Does the fact that he said something to his friend bother you?
Or the fact that he looked at her?
Or the fact that he found her attractive? 

Guys talk like this.


----------



## lotsoflove (Jun 11, 2012)

CandieGirl said:


> Asking an ex to send naked pics? And you don't consider that a betrayal? You're worried that snooping through his phone is wrong? Time to take off those rose-tinted shades...


I did see it as a betrayal and it hurt me deeply. We were in a long distance situation at the time and it he was telling me all the time not to worry and that he would never hurt me, wanted to spend his life with me and was worthy of my trust. 

I am worried that snooping is wrong because it makes me feel guilty. I consider it a lesser "crime" than what he has done, but wrong nonetheless. I don't want to live my life feeling like a need to look to get the truth. 

I have asked for full transparency and have read that many couples do it and counselors recommend it for people in situations like these. 

I asked what he thought about exchanging passwords, but he flat out refused. He says he has a right to privacy and he does, but in relationships I feel like we should be more open, especially when there has been a betrayal in the past. Personal computers, email addresses, cell phones, facebooks etc, make things far more complicated. 

I think we should be held accountable for our actions, private or not.


----------



## lotsoflove (Jun 11, 2012)

SoWhat said:


> Does the fact that he said something to his friend bother you?
> Or the fact that he looked at her?
> Or the fact that he found her attractive?
> 
> Guys talk like this.


I am not naive enough to believe that people who are married are never attracted to other people or that they might not mention it to a buddy. Not in the least. 

What bothers me is that he has crossed a line before and I feel like he walks on that same line. 

Let me be clear that if he had never crossed a boundary in the past, I would probably see this as a minor annoyance not even worthy of mentioning "boys will be boys". It is hard for me to have a sense of humor about it given our situation. 

Is this unfair of me?


----------



## lotsoflove (Jun 11, 2012)

Mistys dad said:


> Here is the next question. Why the trickle truth? Suddenly, he is alone with a woman in his private study. See, you neglected to mention that up front. So if you are going to leave those details out, how do you expect an accurate answer from anybody?


If I mentioned from the get go that he was in a room with her, would your response have been different?

I wasn't trying to trickle the truth. I was just trying to provide the details of what really bothered me to keep it short and sweet. 

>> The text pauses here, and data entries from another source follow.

/-- Settles O27: the delimiter is the largest count plus 1 (`delimiterOf_toNat`). -/
theorem delimiterExceedsEveryCount : Obligations.DelimiterExceedsEveryCount := by
  intro counts h
  have hmax := largestCount_le h
  simp only [Config.maxCount] at hmax
  rw [delimiterOf_toNat h]
  refine ⟨?_, fun x => Nat.lt_succ_of_le (le_largestCount counts x), by omega, ?_⟩
  · rw [serializedTable_eq]; exact List.take_left' rfl
  · refine (largestCount_eq_zero_or_count counts).imp (by omega) ?_
    rintro ⟨x, hx⟩
    exact ⟨x, by omega⟩

end Sys2Proof.Machine
end

section
/-! FT_DESERIALIZE (41_frequency_table.md R136). -/

namespace Sys2Proof.Machine

variable {s : State} {bs : List Byte}

/-! ### Reading pairs, step by step -/

theorem bytesValue_lt (bs : List Byte) : bytesValue bs < 256 ^ bs.length := by
  induction bs with
  | nil => simp [bytesValue]
  | cons b bs ih =>
    have hb := b.isLt
    simp only [bytesValue, List.foldr_cons, List.length_cons, pow_succ] at ih ⊢
    omega

theorem fieldSymbol_val (x : Symbol) : fieldSymbol (x.val : Int) = some x := by
  unfold fieldSymbol
  rw [dif_pos ⟨by simp, by omega⟩]
  rfl

/-- The symbol of a signed field is that of its bytes: a negative field stands for bytes of at least 2^15. -/
theorem fieldSymbol_signedValue (s0 s1 : Byte) :
    fieldSymbol (signedValue [s0, s1]) =
      if h : bytesValue [s0, s1] ≤ 256 then some ⟨bytesValue [s0, s1], by omega⟩ else none := by
  have hlt : bytesValue [s0, s1] < 65536 := by simpa using bytesValue_lt [s0, s1]
  have hsigned : signedValue [s0, s1] =
      if 2 * bytesValue [s0, s1] < 65536 then (bytesValue [s0, s1] : Int) else bytesValue [s0, s1] - 65536 := by
    simp [signedValue]
  rw [hsigned]
  by_cases hv : bytesValue [s0, s1] ≤ 256
  · rw [if_pos (by omega), dif_pos hv]
    exact fieldSymbol_val ⟨bytesValue [s0, s1], by omega⟩
  · rw [dif_neg hv, fieldSymbol, dif_neg]
    split_ifs <;> omega

theorem readPairs_short (d : Int) (table : Vector Word 257) (k : Nat) (h : bs.length < 4) :
    readPairs d bs table k = (false, table, k + bs.length) := by
  rcases bs with _ | ⟨b0, _ | ⟨b1, _ | ⟨b2, _ | ⟨b3, rest⟩⟩⟩⟩
  case cons.cons.cons.cons => simp at h; omega
  all_goals rfl

/-- One round of the loop of R136: the delimiter, a count out of range, a field cut short, no symbol, or a pair stored. -/
theorem readPairs_eq (d : Int) (table : Vector Word 257) (k : Nat) (h : 4 ≤ bs.length) :
    readPairs d bs table k =
      if signedValue (bs.take 4) = d then (true, table, k + 4)
      else if signedValue (bs.take 4) < 0 ∨ (Config.maxCount : Int) < signedValue (bs.take 4) then (false, table, k + 4)
      else if bs.length < 6 then (false, table, k + bs.length)
      else (fieldSymbol (signedValue ((bs.drop 4).take 2))).elim (false, table, k + 6) fun x =>
        readPairs d (bs.drop 6) (table.set x.val (BitVec.ofInt 32 (signedValue (bs.take 4)))) (k + 6) := by
  obtain ⟨b0, b1, b2, b3, rest, rfl⟩ : ∃ b0 b1 b2 b3 rest, bs = b0 :: b1 :: b2 :: b3 :: rest := by
    rcases bs with _ | ⟨b0, _ | ⟨b1, _ | ⟨b2, _ | ⟨b3, rest⟩⟩⟩⟩
    case cons.cons.cons.cons => exact ⟨b0, b1, b2, b3, rest, rfl⟩
    all_goals simp at h
  rcases rest with _ | ⟨s0, _ | ⟨s1, rest⟩⟩
  · rfl
  · rfl
  · have hlen : ¬(b0 :: b1 :: b2 :: b3 :: s0 :: s1 :: rest).length < 6 := by simp
    rw [if_neg hlen, readPairs]
    simp only [List.take_succ_cons, List.take_zero, List.drop_succ_cons, List.drop_zero, fieldSymbol_signedValue]
    by_cases hx : bytesValue [s0, s1] ≤ 256 <;> simp [hx]

/-! ### The loop of FT_DESERIALIZE -/

/-- What the body comes to where reading pairs from `s` on comes to `r`. -/
def deserialized (s : State) (r : Bool × Vector Word 257 × Nat) : Result Unit :=
  if r.1 then .ok () (tabled s r.2.1 r.2.2) else .raise .format (tabled s r.2.1 r.2.2)

theorem deserializeLoop_eq (hu : s.undisturbed) (d : Int) {n k : Nat} (table : Vector Word 257) (hk : k ≤ bytesLeft s)
    (hn : bytesLeft s ≤ k + n) :
    deserializeLoop d n (tabled s table k) = deserialized s (readPairs d ((sourceBytes s).drop k) table k) := by
  have hlen (j : Nat) : ((sourceBytes s).drop j).length = bytesLeft s - j := by simp
  induction n generalizing table k with
  | zero =>
    rw [readPairs_short d table k (by rw [hlen]; omega), hlen, show k + (bytesLeft s - k) = k by omega]; rfl
  | succ n ih =>
    rw [deserializeLoop, getS32le_eq .format (hu.tabled table k), bytesLeft_tabled table hk, sourceBytes_tabled table hk,
      taken_tabled, taken_tabled]
    by_cases h4 : 4 ≤ bytesLeft s - k
    · rw [if_pos h4, Result.ok_andThen, readPairs_eq d table k (by rw [hlen]; exact h4)]
      split_ifs with hd hc h6
      · rfl
      · rfl
      · rw [getS16le_eq .format (hu.tabled ..), bytesLeft_tabled table (by omega), if_neg (by rw [hlen] at h6; omega), taken_tabled,
          hlen, show k + 4 + (bytesLeft s - (k + 4)) = k + (bytesLeft s - k) by omega]
        rfl
      · rw [hlen] at h6
        rw [getS16le_eq .format (hu.tabled ..), bytesLeft_tabled table (by omega), sourceBytes_tabled table (by omega),
          if_pos (by omega), taken_tabled, Result.ok_andThen, List.drop_drop, List.drop_drop]
        cases fieldSymbol (signedValue (((sourceBytes s).drop (k + 4)).take 2)) with
        | none => rfl
        | some x => exact ih _ (by omega) (by omega)
    · rw [if_neg h4, readPairs_short d table k (by rw [hlen]; omega), hlen]; rfl

/-- FT_DESERIALIZE reads the table that the source bytes hold. -/
theorem deserializeBody_eq (hu : s.undisturbed) : deserializeBody s = deserialized s (readTable (sourceBytes s)) := by
  rw [deserializeBody, clearCounts_eq_tabled, getS32le_eq .format (hu.tabled ..), bytesLeft_tabled _ (Nat.zero_le _),
    sourceBytes_tabled _ (Nat.zero_le _), taken_tabled, taken_tabled, readTable, length_sourceBytes]
  by_cases h4 : bytesLeft s < 4
  · rw [if_neg (by omega), if_pos h4]
    simp only [Nat.sub_zero, Nat.zero_add]
    rfl
  · rw [if_pos (by omega), if_neg h4, Result.ok_andThen, bytesLeft_tabled _ (by omega),
      deserializeLoop_eq hu _ _ (by omega) (by omega)]
    rfl

/-- Settles O28: `deserializeBody_eq`. -/
theorem ftDeserializeReadsTheTable : Obligations.FtDeserializeReadsTheTable := by
  intro s hq hp
  have hbody := deserializeBody_eq (s := startSteps 0x14 s) hq.undisturbed
  by_cases h : (readTable (sourceBytes s)).1 = true
  · exact (command_ok hp (hbody.trans (if_pos h)) hq.unstopped rfl).trans (if_pos h).symm
  · exact (command_raise .format hp (hbody.trans (if_neg h)) hq.unstopped rfl).trans (if_neg h).symm

end Sys2Proof.Machine
end

section
/-! What FT_SERIALIZE writes, FT_DESERIALIZE reads back (41_frequency_table.md R137, R138). -/

namespace Sys2Proof.Machine

variable {counts table : Vector Word 257}

theorem bytesValue_littleEndianBytes (width v : Nat) : bytesValue (littleEndianBytes width v) = v % 256 ^ width := by
  induction width generalizing v with
  | zero => simp [littleEndianBytes, bytesValue, Nat.mod_one]
  | succ width ih =>
    have hcons (b : Byte) (bs : List Byte) : bytesValue (b :: bs) = b.toNat + 256 * bytesValue bs := rfl
    rw [littleEndianBytes_succ, hcons, ih, BitVec.toNat_ofNat, pow_succ' 256]
    exact Nat.mod_mul.symm

/-- A number is read back, as signed, where it is below half the range. -/
theorem signedValue_littleEndianBytes {width v : Nat} (h : 2 * v < 256 ^ width) :
    signedValue (littleEndianBytes width v) = v := by
  rw [signedValue, bytesValue_littleEndianBytes, length_littleEndianBytes, Nat.mod_eq_of_lt (by omega), if_pos h]

/-- A pair of a legal table is stored, its count being no delimiter. -/
theorem readPairs_pair {d : Int} {x : Symbol} (hc : counts[x.val].toNat ≤ Config.maxCount) (hd : (counts[x.val].toNat : Int) ≠ d)
    (rest : List Byte) (k : Nat) :
    readPairs d (pairBytes counts x ++ rest) table k = readPairs d rest (table.set x.val counts[x.val]) (k + 6) := by
  have htake : (pairBytes counts x ++ rest).take 4 = littleEndianBytes 4 counts[x.val].toNat := by
    rw [pairBytes, List.append_assoc]; exact List.take_left' (length_littleEndianBytes ..)
  have hsym : ((pairBytes counts x ++ rest).drop 4).take 2 = littleEndianBytes 2 x.val := by
    rw [pairBytes, List.append_assoc, List.drop_left' (length_littleEndianBytes ..)]
    exact List.take_left' (length_littleEndianBytes ..)
  have hlen : (pairBytes counts x).length = 6 := by simp [pairBytes]
  have hx := x.isLt
  simp only [Config.maxCount] at hc
  rw [readPairs_eq d table k (by rw [List.length_append, hlen]; omega), htake, hsym, signedValue_littleEndianBytes (by omega),
    signedValue_littleEndianBytes (by omega), if_neg hd, if_neg (by simp only [Config.maxCount]; omega), if_neg (by simp [hlen]),
    fieldSymbol_val, List.drop_left' hlen]
  simp

/-- The terminating delimiter ends the reading. -/
theorem readPairs_delimiter {v : Nat} (hv : 2 * v < 2 ^ 32) (rest : List Byte) (k : Nat) :
    readPairs v (littleEndianBytes 4 v ++ rest) table k = (true, table, k + 4) := by
  rw [readPairs_eq _ _ _ (by simp), List.take_left' (length_littleEndianBytes ..), signedValue_littleEndianBytes hv, if_pos rfl]
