-- ==== Sys2Proof/Machine/Hash.lean ====
section
/-! DEFINITION. SHA3-512 and SHAKE256 (FIPS 202), which the manual names for measurements (R16, R405), the
configuration digest (R392), seed expansion (R148, R158), the identity (R395) and history MACs (R404).
PRESUMED: the function itself is taken from FIPS 202 (log entry 4). -/

namespace Sys2Proof.Machine

open Sys2Proof

/-- The state of the permutation as 25 lanes; the lane in column x and row y stands at index x + 5y. -/
abbrev Lanes := List Word64

def laneAt (l : Lanes) (i : Nat) : Word64 := l.getD i 0

/-- The lane in column x and row y, both taken modulo 5. -/
def laneXY (l : Lanes) (x y : Nat) : Word64 := laneAt l (x % 5 + 5 * (y % 5))

/-- Lanes built from their columns and rows. -/
def lanesOf (f : Nat → Nat → Word64) : Lanes := (List.range 25).map (fun i => f (i % 5) (i / 5))

/-- Rotate left. -/
def rotl64 (x : Word64) (r : Nat) : Word64 := x.rotateLeft (r % 64)

/-- One step of the bit generator of the round constants: times x modulo x^8 + x^6 + x^5 + x^4 + 1. -/
def rcNext (r : Nat) : Nat := if r < 128 then 2 * r else (2 * r) ^^^ 0x171

/-- n steps of the bit generator. -/
def rcSkip : Nat → Nat → Nat
  | 0, r => r
  | n + 1, r => rcSkip n (rcNext r)

/-- The constant of a round whose first bit the generator gives at r: bit j of the seven goes to position 2^j − 1. -/
def rcWord (r : Nat) : Word64 :=
  BitVec.ofNat 64 (((List.range 7).map (fun j => (rcSkip j r % 2) <<< (2 ^ j - 1))).sum)

/-- The walk that visits the 24 lanes other than (0, 0): step t turns lane (x, y) by the t-th triangular number. -/
def turnWalk : Nat → Nat → Nat → Nat → List (Nat × Nat)
  | 0, _, _, _ => []
  | n + 1, t, x, y => (x + 5 * y, (t + 1) * (t + 2) / 2 % 64) :: turnWalk n (t + 1) y ((2 * x + 3 * y) % 5)

/-- By how much each lane is turned, the lane (0, 0) by nothing. -/
def turns : List Nat :=
  let w := turnWalk 24 0 1 0
  (List.range 25).map (fun i => ((w.find? (fun e => decide (e.1 = i))).map (fun e => e.2)).getD 0)

/-- Parity of a column. -/
def column (a : Lanes) (x : Nat) : Word64 := (List.range 5).foldl (fun acc y => acc ^^^ laneXY a x y) 0#64

/-- The steps θ, ρ and π: every lane takes in its two neighbour columns, is turned, and moves to its place. -/
def diffuse (ts : List Nat) (a : Lanes) : Lanes :=
  let cs := (List.range 5).map (column a)
  let mix (x y : Nat) : Word64 := laneXY a x y ^^^ laneAt cs ((x + 4) % 5) ^^^ rotl64 (laneAt cs ((x + 1) % 5)) 1
  lanesOf (fun x y =>
    let u := (x + 3 * y) % 5
    rotl64 (mix u x) (ts.getD (u + 5 * x) 0))

/-- The steps χ and ι: the nonlinear step along each row, and the round constant in lane (0, 0). -/
def confuse (k : Word64) (b : Lanes) : Lanes :=
  lanesOf (fun x y =>
    let v := laneXY b x y ^^^ (laneXY b (x + 2) y &&& ~~~ laneXY b (x + 1) y)
    if x + y = 0 then v ^^^ k else v)

/-- n rounds, the bit generator standing at r. -/
def rounds (ts : List Nat) : Nat → Nat → Lanes → Lanes
  | 0, _, a => a
  | n + 1, r, a => rounds ts n (rcSkip 7 r) (confuse (rcWord r) (diffuse ts a))

/-- The permutation: 24 rounds. -/
def permute (a : Lanes) : Lanes := rounds turns 24 1 a

/-- Add a block of bytes to the front of the state. -/
def addBlock (a : Lanes) (blk : List Byte) : Lanes :=
  lanesOf (fun x y => laneXY a x y ^^^ BitVec.ofNat 64 (leNat ((blk.drop (8 * x + 40 * y)).take 8)))

/-- Take n blocks of `rate` bytes into the state. -/
def absorb (rate : Nat) : Nat → Lanes → List Byte → Lanes
  | 0, a, _ => a
  | n + 1, a, m => absorb rate n (permute (addBlock a (m.take rate))) (m.drop rate)

/-- The bytes that complete the last block: the domain byte first, the final bit in the last byte. -/
def tailBytes (dom : Byte) : Nat → List Byte
  | 0 => []
  | 1 => [dom ||| 0x80#8]
  | n + 2 => dom :: (List.replicate n 0#8 ++ [0x80#8])

/-- Give out n blocks of `rate` bytes. -/
def squeeze (rate : Nat) : Nat → Lanes → List Byte
  | 0, _ => []
  | n + 1, a => ((a.map (fun l => leBytes 8 l.toNat)).flatten.take rate) ++ squeeze rate n (permute a)

/-- The sponge: `out` bytes for a message. -/
def sponge (rate : Nat) (dom : Byte) (m : List Byte) (out : Nat) : List Byte :=
  let p := m ++ tailBytes dom (rate - m.length % rate)
  (squeeze rate (cdiv out rate) (absorb rate (p.length / rate) (List.replicate 25 0#64) p)).take out

/-- SHAKE256: `out` bytes. -/
def shake256 (m : List Byte) (out : Nat) : List Byte := sponge 136 0x1F#8 m out

/-- SHA3-512 as 64 bytes. -/
def sha3Bytes (m : List Byte) : List Byte := sponge 72 0x06#8 m 64

/-- SHA3-512 as a number, little-endian. -/
def sha3 (m : List Byte) : BitVec 512 := BitVec.ofNat 512 (leNat (sha3Bytes m))

end Sys2Proof.Machine
end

It doesn't bother me that he was in a room with a girl.

It doesn't bother me that he found her attractive.

It bothers me that his message implies that he doesn't want his buddy to come in the room: "no way man" "I got this".

And it bothers me because he has crossed lines in the past. 

I respect your opinion and am truly here to try and gain understanding. 

Let me ask you a question. If you were guilty of his past transgression and wanted to be forgiven, seen as trustworthy, respectful and loyal and wanted your relationship to move forward would you act this way?


----------



## lotsoflove (Jun 11, 2012)

Mistys dad said:


> You wouldn't talk to your therapist the same if you knew your husband was recording it.
> You wouldn't talk to your boss like you talk to your children.
> You wouldn't talk to your spouse like you talk to subordinates.
> You wouldn't talk to your family the way you talk to your spouse.
> You don't talk to your buddies the way you talk to anybody else, that's why they are your buddies.


1. I WOULD talk to my therapist the same way if my husband were to be able to hear all of it. I have nothing to hide from him. I am all in, so to speak.
2. & 3. Of course I wouldn't.
4. I would, expect for the fighting. I don't have anything to fight with them about. 
5. When I chat with girlfriends, I might say, "Ryan Gosling is freaking hot" and I would say it in front of my husband as well. 

Not only that, but my husband will freely speak of my transgressions (jealousy, insecurity) to friends and family but admits he has never mentioned what he has done. 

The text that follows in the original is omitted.